The CBS 58 News Quickcast aims to give people the news of the day in a quick, easily consumable format that pops up right as they scroll through their social feeds or inbox. “It’s viewer-friendly and fast-paced, putting you in-the-know in almost no time,” according to the Weigel Broadcasting CBS affiliate in Milwaukee.
At 5:58 p.m. on Tuesday, May 10, WDJT, Weigel Broadcasting’s CBS affiliate in Milwaukee, kicked off a new all-digital newscast, the CBS 58 News Quickcast, that’s less than five minutes long. The Quickcast can be streamed on the CBS 58 News App, or on WDJT’s website, https://www.cbs58.com/
According to the station, the CBS 58 News Quickcast aims to give people the news of the day in a quick, easily consumable format that pops up as they scroll through their social feeds or inbox: “It’s viewer-friendly and fast-paced, putting you in-the-know in almost no time,” according the release.
WDJT is the rare CBS affiliate that doesn’t have a traditional 6 p.m. over-the-air newscast. Jeopardy airs in that timeslot.
So how did the station come up with the idea for a streaming-only, less than 5 minute long newscast? And why?
Jessie Garcia, WDJT’s news director, says she’s always thinking about the future of TV news. “It’s a personal passion of mine to think about where are we headed, how can we keep our viewers engaged, how to capture that next generation of viewers.”

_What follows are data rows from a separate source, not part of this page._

/-- An operation's row of the table of R96, and its canonical word. -/
theorem registerReference_row {i : Instr} (h : i.group = .registerReference) :
    (i.selectBit, i) ∈ registerReferenceTable ∧ i.encode = 0#1 ++ 7#3 ++ BitVec.twoPow 12 i.selectBit := by
  cases i <;> cases h <;> decide

/-- An operation's row of the table of R97, and its canonical word. -/
theorem inputOutput_row {i : Instr} (h : i.group = .inputOutput) :
    (i.selectBit, i) ∈ inputOutputTable ∧ i.encode = 1#1 ++ 7#3 ++ BitVec.twoPow 12 i.selectBit := by
  cases i <;> cases h <;> decide

/-- A memory-reference instruction's row of the table of R95, and its word. -/
theorem memoryReference_row {i : Instr} (h : i.group = .memoryReference) :
    ∃ op m a, memoryReference op m a = some i ∧ i.encode = memoryReferenceWord op m a := by
  cases i <;> cases h <;> exact ⟨_, _, _, rfl, rfl⟩

/-- The word of one instruction, whatever its group and operands, decodes to that instruction and no other (R94). -/
theorem decodeWord_encode (i : Instr) : decodeWord i.encode = ⟨i.group, [i]⟩ := by
  cases h : i.group with
  | memoryReference =>
    obtain ⟨op, m, a, hrow, hword⟩ := memoryReference_row h
    rw [hword, decodeWord_memoryReferenceWord hrow]
  | registerReference =>
    obtain ⟨hrow, hword⟩ := registerReference_row h
    rw [hword, decodeWord_registerReference, selected_twoPow i.selectBit_lt (by decide) hrow]
  | inputOutput =>
    obtain ⟨hrow, hword⟩ := inputOutput_row h
    rw [hword, decodeWord_inputOutput, selected_twoPow i.selectBit_lt (by decide) hrow]

/-! ## The statements -/

/-- Settles O1: each of the fourteen words is `Instr.encode` of its instruction (R95). -/
theorem memoryReferenceWordsDecode : Obligations.MemoryReferenceWordsDecode := fun a =>
  ⟨decodeWord_encode (.and .direct a), decodeWord_encode (.and .indirect a),
   decodeWord_encode (.add .direct a), decodeWord_encode (.add .indirect a),
   decodeWord_encode (.lda .direct a), decodeWord_encode (.lda .indirect a),
   decodeWord_encode (.sta .direct a), decodeWord_encode (.sta .indirect a),
   decodeWord_encode (.bun .direct a), decodeWord_encode (.bun .indirect a),
   decodeWord_encode (.bsa .direct a), decodeWord_encode (.bsa .indirect a),
   decodeWord_encode (.isz .direct a), decodeWord_encode (.isz .indirect a)⟩

/-- Settles O2: each canonical word is `Instr.encode` of its operation (R96, R97). -/
theorem canonicalWordsDecode : Obligations.CanonicalWordsDecode :=
  ⟨decodeWord_encode .cla, decodeWord_encode .cle, decodeWord_encode .cma, decodeWord_encode .cme,
   decodeWord_encode .cir, decodeWord_encode .cil, decodeWord_encode .inc, decodeWord_encode .spa,
   decodeWord_encode .sna, decodeWord_encode .sza, decodeWord_encode .sze, decodeWord_encode .hlt,
   decodeWord_encode .inp, decodeWord_encode .out, decodeWord_encode .ski, decodeWord_encode .sko,
   decodeWord_encode .ion, decodeWord_encode .iof⟩

end Sys2Proof

/-! PROOFS. The memory-reference instructions ADD, LDA and STA (spec/41_memory_reference.md R141 to R143): what the
operand forms and the adder answer, and the statements of 41_memory_reference.md about the three. -/

namespace Sys2Proof

open Machine

/-! ## The operand forms and the adder -/

/-- The operand read leaves the effective address in AR and the operand word in DR, and changes nothing else (R124). -/
theorem loadOperand_eq (m : AddrMode) (a : Addr) (s : State) :
    s.loadOperand m a = { s with AR := effectiveAddress m a s, DR := s.M.read (effectiveAddress m a s) } := rfl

Garcia had a member of that next generation of viewers at home — her son Charlie, a recent high school grad headed off to college at Marquette University. Garcia says the news is on all the time in the Garcia household, and Charlie probably watches more news than anybody, so she asked him.

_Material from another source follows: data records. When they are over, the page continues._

-- ==== Sys2Proof/Decode.lean ====
section
/-! DEFINITION. The decoder, total on 96-bit words and on bytes, and the encoder (R64, R73 to R82). -/

namespace Sys2Proof

/-! ### Fields of a word (R73, R75, R82) -/

/-- Bits [lo + n − 1 : lo] of a word. -/
def bitsAt {w : Nat} (x : BitVec w) (lo n : Nat) : BitVec n := x.extractLsb' lo n

/-- Bit lo of a word. -/
def bitAt {w : Nat} (x : BitVec w) (lo : Nat) : Bool := x.getLsbD lo

/-- MAJ, bits [95:88] (R73). -/
def wordMaj (w : BitVec 96) : BitVec 8 := bitsAt w 88 8
/-- MIN, bits [87:80] (R73). -/
def wordMin (w : BitVec 96) : BitVec 8 := bitsAt w 80 8

/-- The fields of formats R, I, M, X and S (R73, R75). -/
def wordFields (w : BitVec 96) : Fields :=
  { d := bitsAt w 72 8, a := bitsAt w 64 8, b := bitsAt w 56 8, c := bitsAt w 48 8,
    scp := bitsAt w 45 3, prd := bitsAt w 42 3, neg := bitAt w 41, rnd := bitsAt w 38 3,
    sat := bitAt w 37, fmt := bitsAt w 33 4, ef := bitAt w 32, imm := bitsAt w 0 32 }

/-- The fields of format P (R82). -/
def wordRep (w : BitVec 96) : RepFields :=
  { sd := bitsAt w 72 8, sa := bitsAt w 64 8, sb := bitsAt w 56 8, sc := bitsAt w 48 8,
    rsv := bitsAt w 38 10, cnt := bitsAt w 32 6, si := bitsAt w 0 32 }

/-! ### Minor codes (R79) -/

/-- The condition of a minor code of `set` and `br`. -/
def condOf (n : Nat) : Option Cond :=
  match n with
  | 0 => some .eq | 1 => some .ne | 2 => some .lt | 3 => some .le | 4 => some .gt
  | 5 => some .ge | 6 => some .ltu | 7 => some .leu | 8 => some .gtu | 9 => some .geu
  | _ => none

/-- The minor code of a condition. -/
def Cond.code : Cond → BitVec 8
  | .eq => 0 | .ne => 1 | .lt => 2 | .le => 3 | .gt => 4
  | .ge => 5 | .ltu => 6 | .leu => 7 | .gtu => 8 | .geu => 9

/-- The condition of a minor code of `vcmp`. -/
def vcondOf (n : Nat) : Option VCond :=
  match n with
  | 0 => some .eq | 1 => some .ne | 2 => some .lt | 3 => some .le | 4 => some .gt
  | 5 => some .ge | 10 => some .un | 11 => some .ord
  | _ => none

/-- The minor code of a `vcmp` condition. -/
def VCond.code : VCond → BitVec 8
  | .eq => 0 | .ne => 1 | .lt => 2 | .le => 3 | .gt => 4 | .ge => 5 | .un => 10 | .ord => 11

/-- The operator of a minor code of `vred` and `vscan`. -/
def redOf (n : Nat) : Option RedOp :=
  match n with
  | 0 => some .add | 1 => some .min | 2 => some .max | 3 => some .and | 4 => some .or
  | 5 => some .xor
  | _ => none

/-- The minor code of a reduction operator. -/
def RedOp.code : RedOp → BitVec 8
  | .add => 0 | .min => 1 | .max => 2 | .and => 3 | .or => 4 | .xor => 5

/-- The reduction of a minor code of `sync`. -/
def syncOf (n : Nat) : Option SyncOp :=
  match n with
  | 0 => some .add | 1 => some .min | 2 => some .max | 3 => some .and | 4 => some .or
  | _ => none

/-- The minor code of a `sync` reduction. -/
def SyncOp.code : SyncOp → BitVec 8
  | .add => 0 | .min => 1 | .max => 2 | .and => 3 | .or => 4

/-- The operation of a minor code of `amo`. -/
def amoOf (n : Nat) : Option AmoOp :=
  match n with
  | 0 => some .add | 1 => some .and | 2 => some .or | 3 => some .xor | 4 => some .min
  | 5 => some .max | 6 => some .minu | 7 => some .maxu | 8 => some .swap | 9 => some .cas
  | _ => none

/-- The minor code of an `amo` operation. -/
def AmoOp.code : AmoOp → BitVec 8
  | .add => 0 | .and => 1 | .or => 2 | .xor => 3 | .min => 4
  | .max => 5 | .minu => 6 | .maxu => 7 | .swap => 8 | .cas => 9

/-! ### The opcode map (R78) -/

/-- The instruction of a minor-free major code; none where the major is unassigned or takes minor
codes of its own. -/
def majorInstr (maj : Nat) (f : Fields) : Option Instr :=
  match maj with
  | 0x10 => some (.add f)
  | 0x11 => some (.sub f)
  | 0x12 => some (.mul f)
  | 0x13 => some (.mulh f)
  | 0x14 => some (.div f)
  | 0x15 => some (.rem f)
  | 0x16 => some (.and f)
  | 0x17 => some (.or f)
  | 0x18 => some (.xor f)
  | 0x19 => some (.andn f)
  | 0x1a => some (.shl f)
  | 0x1b => some (.shr f)
  | 0x1c => some (.sar f)
  | 0x1d => some (.rol f)
  | 0x1e => some (.min f)
  | 0x1f => some (.max f)
  | 0x20 => some (.clz f)
  | 0x21 => some (.ctz f)
  | 0x22 => some (.popc f)
  | 0x24 => some (.sel f)
  | 0x25 => some (.mov f)
  | 0x27 => some (.sext f)
  | 0x28 => some (.zext f)
  | 0x29 => some (.bfx f)
  | 0x2a => some (.bfi f)
  | 0x2b => some (.lea f)
  | 0x2c => some (.ld f)
  | 0x2d => some (.st f)
  | 0x2e => some (.ldq f)
  | 0x2f => some (.stq f)
  | 0x30 => some (.qcfg f)
  | 0x31 => some (.qadv f)
  | 0x33 => some (.jmp f)
  | 0x34 => some (.jmpr f)
  | 0x35 => some (.call f)
  | 0x36 => some (.ret f)
  | 0x37 => some (.loop f)
  | 0x39 => some (.nop f)
  | 0x3a => some (.brk f)
  | 0x3b => some (.trap f)
  | 0x40 => some (.vadd f)
  | 0x41 => some (.vsub f)
  | 0x42 => some (.vmul f)
  | 0x43 => some (.vfma f)
  | 0x44 => some (.vmin f)
  | 0x45 => some (.vmax f)
  | 0x46 => some (.vabs f)
  | 0x47 => some (.vneg f)
  | 0x49 => some (.vsel f)
  | 0x4a => some (.vand f)
  | 0x4b => some (.vor f)
  | 0x4c => some (.vxor f)
  | 0x4d => some (.vshl f)
  | 0x4e => some (.vshr f)
  | 0x4f => some (.vsar f)
  | 0x50 => some (.vcvt f)
  | 0x53 => some (.vperm f)
  | 0x54 => some (.vbcast f)
  | 0x55 => some (.vext f)
  | 0x56 => some (.vins f)
  | 0x57 => some (.vld f)
  | 0x58 => some (.vst f)
  | 0x59 => some (.vclaim f)
  | 0x5a => some (.vyield f)
  | 0x5b => some (.vpwl f)
  | 0x5c => some (.pwlset f)
  | 0x5f => some (.vpois f)
  | 0x60 => some (.kand f)
  | 0x61 => some (.kor f)
  | 0x62 => some (.kxor f)
  | 0x63 => some (.knot f)
  | 0x64 => some (.kpop f)
  | 0x65 => some (.kfirst f)
  | 0x66 => some (.kmov f)
  | 0x70 => some (.mclaim f)
  | 0x71 => some (.mrel f)
  | 0x72 => some (.mld f)
  | 0x73 => some (.mst f)
  | 0x74 => some (.tbuild f)
  | 0x75 => some (.tbuildc f)
  | 0x76 => some (.tlook f)
  | 0x77 => some (.tlookc f)
  | 0x78 => some (.tdrop f)
  | 0x79 => some (.azero f)
  | 0x7a => some (.ald f)
  | 0x7b => some (.ast f)
  | 0x7c => some (.aflush f)
  | 0x7d => some (.aput f)
  | 0x7e => some (.mchk f)
  | 0x7f => some (.achk f)
  | 0x80 => some (.spawn f)
  | 0x81 => some (.exit f)
  | 0x82 => some (.wait f)
  | 0x83 => some (.yield f)
  | 0x84 => some (.wid f)
  | 0x86 => some (.ssr f)
  | 0x87 => some (.fence f)
  | 0x89 => some (.facc f)
  | 0x8a => some (.fcrd f)
  | 0x90 => some (.xget f)
  | 0x91 => some (.xput f)
  | 0x92 => some (.xcpy f)
  | 0x93 => some (.xmc f)
  | 0x94 => some (.xld f)
  | 0x95 => some (.xst f)
  | 0x97 => some (.xsend f)
  | 0x98 => some (.swset f)
  | 0x99 => some (.swget f)
  | 0x9a => some (.ctready f)
  | 0x9b => some (.ctarm f)
  | 0x9c => some (.ctstat f)
  | 0xa1 => some (.tret f)
  | 0xa2 => some (.mfsr f)
  | 0xa3 => some (.mtsr f)
  | 0xa4 => some (.park f)
  | 0xa5 => some (.klaunch f)
  | 0xa6 => some (.halt f)
  | 0xa8 => some (.tlbprobe f)
  | 0xa9 => some (.fltrd f)
  | 0xaa => some (.fltrep f)
  | 0xab => some (.migr f)
  | 0xb0 => some (.hld f)
  | 0xb1 => some (.hst f)
  | 0xb2 => some (.hmov f)
  | 0xb3 => some (.hpin f)
  | 0xb4 => some (.hunpin f)
  | 0xb5 => some (.hcmp f)
  | 0xb8 => some (.pair f)
  | 0xb9 => some (.unpair f)
  | _ => none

“What would it take to get you to watch television news, a half-hour newscast?”
No commercials, for one, Charlie said. But, “if you pushed a short newscast to my phone every day and it came in at the same time and I knew that I could count on it and that it would give me everything I needed — news, weather, sports — all in a short amount of time, I would be interested in that,” he said.
Garcia took the idea to management. The station was already airing a 4 and 5 p.m. newscast and Garcia says even though WDJT didn’t broadcast a 6 p.m. newscast, “it seemed a natural fit to ping people right about the time they would be expecting a 6 p.m. newscast.”
So the station settled on 5:58 p.m. to stream the Quickcast.
“It’s the end of the day, they want to know what happened in their world,” Garcia says. “People are cooking dinner, at their kid’s soccer game, maybe they don’t have time to watch a full newscast.”
Was it technically possible?
“Could we turn a newscast and push it out to ping you on your phone through the app at 5:58 and how much time did we need,” she says. “What if technically something went wrong and we had to stop and restart. What is our drop dead time? We had all these things to figure out and then we had to practice.”
What about the format? Where would the anchor be? Is there an open? What about transitions, lower thirds and sound bites?
“I mean we went into this with absolutely no idea,” Garcia says. “When you launch something completely new there’s just a lot of questions.”
Garcia says the station is working on some promos for the Quickcasts, but in the meantime, in addition to the push alerts, the station’s using its own social media platforms to promote it.
Feedback has been good, Garcia says.
“People say this is perfect for me because I am a mother or a father, I’m busy, I’m running around, but I count on this,” Garcia says. “I just hit play and I know what is going on.”
I like it. I miss the news most days because of my drive and this give me what I need. Keep up the great work! Michele Straube
I like it! It gives me everything I need in a few minutes so I can get in the kitchen and do my dishes! Wait, I have dishes to do?? Sue Kueh-Ritchey
Fantastic ! Love the Quickcast! I am up to date in matter of minutes! Deb Kehrmann
Garcia says the station got a big bump in app downloads since it launched.
“We are seeing growth and we are excited about that because more and more people are seeing it or are aware that it is happening,” she says.
Maybe the industry needs to be listening to people like Charlie, Garcia says.
“Instead of telling them, this is the way news is done, you fit into this mold, we need to listen to them and say help us discover some new molds,” Garcia says.